**ABOUT THIS EXERCISE:**
Examine the material below. Gather every line in which the string "sums" appears.

**PROVIDED RECORDS:**
/-! ### Synthesizers (11) -/

/-- 11 R246 to R249, R251 to R254: DCS_PROFILE, DCS_CTL and the ramp. A profile replaces the old one unless a ramp is armed or
running. START of a locked synthesizer with a profile in range arms a ramp and parks; STOP waits for the next PFD cycle, whose
tick ends the ramp, and where there is no ramp to end completes OK with 0. The first step falls on the first PFD cycle at or after
the start; each step moves N by one towards the target; the dwell then runs on the sweep, and after the last one the ramp ends
with START OK and N as it is; a retune that waited for it begins on the next PFD cycle. 11 R246 to R248: DCS_LOCK_DECLARED,
DCS_RETUNE_TIMEOUT and DCS_REF_GOOD. Lock after a retune ends it and the gate follows OUT_EN; a retune without lock by its 2 ms is
counted and raises the unlock fault; a good reference is noted. -/
def Obligations.SynthesizersRun : Prop :=
  ((∀ (s : State) (id c : Nat) (sl : Slot) (data : List Byte), s.Serves id c sl → sl.opc = 0x38 → sl.zero 10 16 = true →
    sl.op 16 8 % 8 = 0 → sl.zero 24 64 = true → sl.secMask = 0 → sl.coversBit 3 = true →
    let n := sl.op 8 1
    let count := sl.op 9 1
    let pts := chunks 8 count (hostBytes data (8 * count))
    n ≤ 7 → 0 < count → count ≤ 64 → (∀ b ∈ pts, 80 ≤ field b 0 2 ∧ field b 0 2 ≤ 10240 ∧ field b 2 2 = 0) →
    ((s.dcs n).ramp.isSome = true → exec (.dcsProfile id data) s = .next (done s id Status.consistency 0)) ∧
    ((s.dcs n).ramp = none → exec (.dcsProfile id data) s =
      .next (done (s.updDcs n fun d => { d with profile := pts.map fun b => (field b 0 2, field b 4 4) }) id Status.ok count))) ∧
  (∀ (s : State) (id c : Nat) (sl : Slot), s.Serves id c sl → sl.opc = 0x39 → sl.op 8 1 = 0 → sl.op 9 1 ≤ 7 → sl.op 10 1 ≤ 1 →
    sl.secMask = 0 → sl.coversBit 3 = true →
    let n := sl.op 9 1
    let d := s.dcs n
    sl.zero 11 16 = true → (sl.op 10 1 = 0 → sl.zero 16 24 = true) → sl.zero 24 64 = true →
    requestLate s sl 10 16 2000 = false → d.ramp = none → d.profile ≠ [] → d.locked = true →
    d.retune = none → d.retuneAt = none → (∀ q ∈ d.profile, targetBad (s.settingN 9 n 1) (s.settingN 9 n 3) q.1 = false) →
    inRecovery s (domDcs n) = false → schedFull s = false →
    ∃ t r, exec (.dcsCtlStart id) s = .next t ∧ parkedFor t id .ending = true ∧ (t.dcs n).ramp = some r ∧ r.slot = id ∧
      r.running = false ∧ r.done = 0 ∧ t.stg.sched.length = s.stg.sched.length + 1) ∧
  (∀ (s : State) (id c : Nat) (sl : Slot), s.Serves id c sl → sl.opc = 0x39 → sl.op 8 1 = 1 → sl.op 9 1 ≤ 7 →
    sl.zero 10 64 = true → sl.secMask = 0 → sl.coversBit 3 = true →
    let n := sl.op 9 1
    (∀ r, (s.dcs n).ramp = some r → r.stopAt = none → ∃ t, exec (.dcsCtlStop id) s = .next t ∧ parkedFor t id .ending = true ∧
      (t.dcs n).ramp = some { r with stopAt := some (pfdCeil (s.dcs n).m (s.now + 1), id) }) ∧
    ((∀ r, (s.dcs n).ramp = some r → r.stopAt.isSome = true) → exec (.dcsCtlStop id) s = .next (done s id Status.ok 0))) ∧
  (∀ (s : State) (n : Fin 8) (r : Ramp) (t id : Nat), (s.dcs n).ramp = some r → r.stopAt = some (t, id) → t ≤ s.now →
    (∀ k x, s.slot k = some x → waitsCtx s x = false) →
    ((dcsTick s).dcs n).ramp = none ∧ (dcsTick s).slot r.slot = none ∧ (dcsTick s).slot id = none) ∧
  (∀ (s : State) (n : Fin 8) (a : Action) (r : Ramp), (s.dcs n).ramp = some r → r.running = false →
    findAct s (.dcs n) = some a → mayAct s a = true → (s.dcs n).locked = true → (s.dcs n).retune = none →
    (s.dcs n).st ≠ .contained →
    pfdCeil (s.dcs n).m (((passTime s a.pos).toNat + 65535) / 65536) ≤ s.now →
    (s.dcs n).nNow < (pointOf (s.dcs n) 0).1 → ∃ t q, exec (.dcsRampStart n) s = .next t ∧ (t.dcs n).ramp = some q ∧
      q.running = true ∧ q.firstPos = some s.sweep.pos ∧ (t.dcs n).nNow = (s.dcs n).nNow + 1 ∧ (t.dcs n).st = .ramping) ∧
  (∀ (s : State) (n : Fin 8) (r : Ramp), (s.dcs n).ramp = some r → r.running = true → r.dwell = none → r.stepAt ≤ s.now →
    let d := s.dcs n
    let p := pointOf d r.point
    let next := if d.nNow < p.1 then d.nNow + 1 else if p.1 < d.nNow then d.nNow - 1 else d.nNow
    ∃ t q, exec (.dcsRampStep n) s = .next t ∧ (t.dcs n).nNow = next ∧ (t.dcs n).ramp = some q ∧
      q.stepAt = r.stepAt + s.settingN 9 n 7 * pfdTicks d.m ∧
      q.dwell = (if next = p.1 then some (s.sweep.pos + BitVec.ofNat 64 (p.2 * 65536)) else none)) ∧
  (∀ (s : State) (n : Fin 8) (r : Ramp) (p : Pos), (s.dcs n).ramp = some r → r.dwell = some p → isFuture s.sweep.pos p = false →
    (r.point + 1 < (s.dcs n).profile.length → ∃ t q, exec (.dcsDwellEnd n) s = .next t ∧ (t.dcs n).ramp = some q ∧
      q.point = r.point + 1 ∧ q.done = r.done + 1 ∧ (t.dcs n).nNow = (s.dcs n).nNow) ∧
    ((s.dcs n).profile.length ≤ r.point + 1 → ∃ t, exec (.dcsDwellEnd n) s = .next t ∧
      (t.dcs n).ramp = none ∧ (t.dcs n).nNow = (s.dcs n).nNow ∧
      ((s.dcs n).retunePending = true → (s.dcs n).st ≠ .contained →
        (t.dcs n).retuneAt = some (pfdCeil (s.dcs n).m (s.now + 1)))))) ∧
  ((∀ (s : State) (n : Fin 8), (s.dcs n).locked = false → (s.dcs n).refOk = true → (s.dcs n).st ≠ .contained →
    (s.dcs n).ramp = none → (s.dcs n).retunePending = false →
    (∀ t, (s.dcs n).retune = some t → t + 256 * pfdTicks (s.dcs n).m ≤ s.now + 2000 * usTicks) →
    ∃ t, exec (.dcsLockDeclared n) s = .next t ∧ (t.dcs n).locked = true ∧ (t.dcs n).retune = none ∧
      (t.dcs n).st = if s.setting 9 n 5 = 1 then .running else .gated) ∧
  (∀ (s : State) (n : Fin 8) (e : Nat), (s.dcs n).retune = some e → e ≤ s.now →
    exec (.dcsRetuneTimeout n) s =
      .next (raiseFault (s.updDcs n fun d => { d with unlocks := incSat 16 d.unlocks }) (domDcs n) 24)) ∧
  (∀ (s : State) (n : Fin 8), (s.dcs n).refOk = false →
    exec (.dcsRefGood n) s = .next (s.updDcs n fun d => { d with refOk := true })))

/-! ### Measurement engines (12) -/

/-- 12 R257, R258 and R262: NOP, MOV, MOVI and the ALU of a running engine. Each writes DST alone, ALU operations set Z, N and V
(signed overflow) from the result, CMP and CMPI set the flags alone; memories, accumulators, ports and every other engine stay. A
shift by more than 31, for which the manual gives no result, leaves a free value in DST with the flags of it (log entry 3). A
shift left overflows where the exact value does not fit (log entry 19). -/
def Obligations.EngineAluRuns : Prop :=
  ∀ (s : State) (e : Fin 16) (w : Nat),
    let x := s.eng e
    (s.AtWord e 0x00 w → x.Shaped → ∃ y, exec (.engNop e) s = .next (s.updEng e fun _ => y) ∧ x.KeepsRest y ∧ x.InOrder y ∧
      x.SameRegs y ∧ y.stReg = x.stReg ∧ y.cycles = x.cycles + 1 ∧ y.stalls = x.stalls) ∧
    (s.AtWord e 0x01 w → x.Shaped → ∃ y, exec (.mov e) s = .next (s.updEng e fun _ => y) ∧ x.KeepsRest y ∧ x.InOrder y ∧
      x.Wrote y (bits w 41 36) (regGet x (bits w 35 30)) ∧
      y.stReg = if bits w 41 36 = 0x20 then regGet x (bits w 35 30) &&& 0x73FF else x.stReg) ∧
    (s.AtWord e 0x02 w → x.Shaped → ∃ y, exec (.movi e) s = .next (s.updEng e fun _ => y) ∧ x.KeepsRest y ∧ x.InOrder y ∧
      x.Wrote y (bits w 41 36) (BitVec.ofNat 32 (bits w 31 0)) ∧
      y.stReg = if bits w 41 36 = 0x20 then BitVec.ofNat 32 (bits w 31 0) &&& 0x73FF else x.stReg) ∧
    AluRuns s e (.add e) w 0x05 false true (fun a b => (a + b, (a + b).toInt != a.toInt + b.toInt)) ∧
    AluRuns s e (.sub e) w 0x06 false true (fun a b => (a - b, (a - b).toInt != a.toInt - b.toInt)) ∧
    AluRuns s e (.addi e) w 0x07 true true (fun a b => (a + b, (a + b).toInt != a.toInt + b.toInt)) ∧
    AluRuns s e (.and e) w 0x08 false true (fun a b => (a &&& b, false)) ∧
    AluRuns s e (.or e) w 0x09 false true (fun a b => (a ||| b, false)) ∧
    AluRuns s e (.xor e) w 0x0A false true (fun a b => (a ^^^ b, false)) ∧
    AluRuns s e (.cmp e) w 0x0E false false (fun a b => (a - b, (a - b).toInt != a.toInt - b.toInt)) ∧
    AluRuns s e (.cmpi e) w 0x0F true false (fun a b => (a - b, (a - b).toInt != a.toInt - b.toInt)) ∧
    (bits w 31 0 ≤ 31 →
      AluRuns s e (.shl e) w 0x0B true true
        (fun a b => (a <<< b.toNat, (a <<< b.toNat).toInt != a.toInt * 2 ^ b.toNat)) ∧
      AluRuns s e (.asr e) w 0x0C true true (fun a b => (a.sshiftRight b.toNat, false)) ∧
      AluRuns s e (.lsr e) w 0x0D true true (fun a b => (a >>> b.toNat, false))) ∧
    (bits w 31 0 > 31 → x.Shaped → ∀ c ∈ [(Instr.shl e, 0x0B), (Instr.asr e, 0x0C), (Instr.lsr e, 0x0D)], s.AtWord e c.2 w →
      ∃ y r v, exec c.1 s = .next ({ s with free := s.free + 1 }.updEng e fun _ => y) ∧ x.KeepsRest y ∧ x.InOrder y ∧
        x.Wrote y (bits w 41 36) r ∧
        StBits (if bits w 41 36 = 0x20 then r &&& 0x73FF else x.stReg) y.stReg [(0, r == 0), (1, r.msb), (2, v)])

/-- 12 R259, R260, R264 to R268 and R282: LD, ST, MACP, MACS, CLRP, CLRS, STPA, STSA and SQRT. Bank accesses go through the
pointer or the absolute address and step the pointer by its mode; a load of the very pointer that its mode steps leaves that
pointer open (a free value, log entry 3). A MAC multiplies the operands as they stood, accumulates with wrap, sets V and AV, and
does its moves. A store shifts, rounds and saturates under ST. SQRT gives floor(√x × 256). A word that holds an uncorrectable
error is a fault of the engine instead. -/
def Obligations.EngineMovesAndMacs : Prop :=
  ∀ (s : State) (e : Fin 16) (w : Nat), (s.eng e).Shaped →
    let x := s.eng e
    let r := bits w 41 36
    let v := bitOf w 35
    let ps := bits w 34 32
    let mode := bits w 28 27
    let a := if mode = 3 then bits w 14 0 else ptrAddr x ps
    let stepped := mode = 1 ∨ mode = 2
    let px : Engine := if stepped then { x with p := setNth x.p ps (modePtr x ps (bits w 31 29) mode) } else x
    (s.AtWord e 0x03 w → bankBad x v a = true → exec (.ld e) s = .next (engRaise s e 34)) ∧
    (s.AtWord e 0x03 w → bankBad x v a = false → ¬ (stepped ∧ r = 8 + ps) →
      ∃ y, exec (.ld e) s = .next (s.updEng e fun _ => y) ∧ x.KeepsRest y ∧ x.InOrder y ∧ px.Wrote y r (bankGet x v a) ∧
        y.stReg = x.stReg) ∧
    (s.AtWord e 0x03 w → bankBad x v a = false → stepped → r = 8 + ps →
      ∃ y, exec (.ld e) s = .next ({ s with free := s.free + 1 }.updEng e fun _ => y) ∧ x.KeepsRest y ∧ x.InOrder y ∧
        y.stReg = x.stReg ∧ regGet y (0x23 + ps) = readBack r (bankGet x v a) ∧
        ∀ k, k ≤ 0x2A → k ≠ r → k ≠ 0x21 → k ≠ 0x22 → k ≠ 0x23 + ps → regGet y k = regGet x k) ∧
    (s.AtWord e 0x04 w → ∃ y, exec (.st e) s = .next (s.updEng e fun _ => y) ∧ x.InOrder y ∧ px.SameRegs y ∧ y.stReg = x.stReg ∧
      (∀ b, bankGet y v b = if b = a then regGet x r else bankGet x v b) ∧ (∀ b, bankGet y (!v) b = bankGet x (!v) b) ∧
      bankBad y v a = false ∧ y.pa = x.pa ∧ y.sa = x.sa ∧ y.code = x.code ∧ y.limits = x.limits ∧ y.calls = x.calls) ∧
    (s.AtWord e 0x10 w → macClean x w →
      let i := bits w 39 38
      let p := productOf 24 (x.stReg.getLsbD 12) (toSigned 24 ((x.w[bits w 37 35]?).getD 0).toNat) (toSigned 24 (secondOf x w))
      let old := ((x.pa[i]?).getD 0).toInt
      let sum := if bits w 41 40 = 0 then p.1 else if bits w 41 40 = 1 then old + p.1 else old - p.1
      let wrap := (BitVec.ofInt 56 sum).toInt != sum
      ∃ y, exec (.macp e) s = .next (s.updEng e fun _ => y) ∧ x.InOrder y ∧ x.Moved y w ∧ y.sa = x.sa ∧
        y.pa[i]? = some (BitVec.ofInt 56 sum) ∧ (∀ j, j ≠ i → y.pa[j]? = x.pa[j]?) ∧
        StBits x.stReg y.stReg [(2, p.2 || wrap), (3, x.stReg.getLsbD 3 || wrap)]) ∧
    (s.AtWord e 0x11 w → macClean x w →
      let i := 2 * bits w 39 38
      let a1 := ((x.w[bits w 37 35]?).getD 0).toNat
      let lo := productOf 16 (x.stReg.getLsbD 12) (toSigned 16 a1) (toSigned 16 (secondOf x w))
      let hi := productOf 16 (x.stReg.getLsbD 12) (toSigned 16 (a1 / 65536)) (toSigned 16 (secondOf x w / 65536))
      let old := fun k => ((x.sa[k]?).getD 0).toInt
      let sums := if bits w 41 40 = 0 then (lo.1, hi.1) else if bits w 41 40 = 1 then (old i + lo.1, old (i + 1) + hi.1)
        else if bits w 41 40 = 2 then (old i - lo.1, old (i + 1) - hi.1) else (old i + lo.1 + hi.1, old (i + 1))
      let wrap := (BitVec.ofInt 40 sums.1).toInt != sums.1 || (BitVec.ofInt 40 sums.2).toInt != sums.2
      ∃ y, exec (.macs e) s = .next (s.updEng e fun _ => y) ∧ x.InOrder y ∧ x.Moved y w ∧ y.pa = x.pa ∧
        y.sa[i]? = some (BitVec.ofInt 40 sums.1) ∧ y.sa[i + 1]? = some (BitVec.ofInt 40 sums.2) ∧
        (∀ j, j ≠ i → j ≠ i + 1 → y.sa[j]? = x.sa[j]?) ∧
        StBits x.stReg y.stReg [(2, lo.2 || hi.2 || wrap), (3, x.stReg.getLsbD 3 || wrap)]) ∧
    (∀ c ∈ [(Instr.macp e, 0x10), (Instr.macs e, 0x11)], s.AtWord e c.2 w → ¬ macClean x w → exec c.1 s = .next (engRaise s e 34)) ∧
    (s.AtWord e 0x12 w → ∃ y, exec (.clrp e) s = .next (s.updEng e fun _ => y) ∧ x.InOrder y ∧ x.SameRegs y ∧ y.stReg = x.stReg ∧
      y.sa = x.sa ∧ (∀ k, k < 4 → y.pa[k]? = if bitOf w (38 + k) then some 0 else x.pa[k]?)) ∧
    (s.AtWord e 0x13 w → ∃ y, exec (.clrs e) s = .next (s.updEng e fun _ => y) ∧ x.InOrder y ∧ x.SameRegs y ∧ y.stReg = x.stReg ∧
      y.pa = x.pa ∧ (∀ k, k < 8 → y.sa[k]? = if bitOf w (34 + k) then some 0 else x.sa[k]?)) ∧
    (∀ c ∈ [(Instr.stpa e, 0x14, ((x.pa[bits w 38 36]?).getD 0).toInt), (Instr.stsa e, 0x15, ((x.sa[bits w 38 36]?).getD 0).toInt)],
      s.AtWord e c.2.1 w →
      ∃ y d sat, exec c.1 s = .next (s.updEng e fun _ => y) ∧ x.KeepsRest y ∧ x.InOrder y ∧ x.Wrote y (bits w 41 39) d ∧
        StoredAs x.stReg c.2.2 (bits w 35 30) (if bitOf w 29 then 24 else 32) d sat ∧
        StBits x.stReg y.stReg [(4, x.stReg.getLsbD 4 || sat), (2, x.stReg.getLsbD 2 || sat)]) ∧
    (s.AtWord e 0x16 w →
      let n := ((x.w[bits w 38 36]?).getD 0).toNat
      ∃ y q, exec (.sqrt e) s = .next (s.updEng e fun _ => y) ∧ x.KeepsRest y ∧ x.InOrder y ∧
        x.Wrote y (bits w 41 39) (BitVec.ofNat 32 q) ∧ q * q ≤ n * 65536 ∧ n * 65536 < (q + 1) * (q + 1) ∧
        StBits x.stReg y.stReg [(0, q == 0)])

**FINISHED TASK:**
      let sums := if bits w 41 40 = 0 then (lo.1, hi.1) else if bits w 41 40 = 1 then (old i + lo.1, old (i + 1) + hi.1)
      let wrap := (BitVec.ofInt 40 sums.1).toInt != sums.1 || (BitVec.ofInt 40 sums.2).toInt != sums.2
        y.sa[i]? = some (BitVec.ofInt 40 sums.1) ∧ y.sa[i + 1]? = some (BitVec.ofInt 40 sums.2) ∧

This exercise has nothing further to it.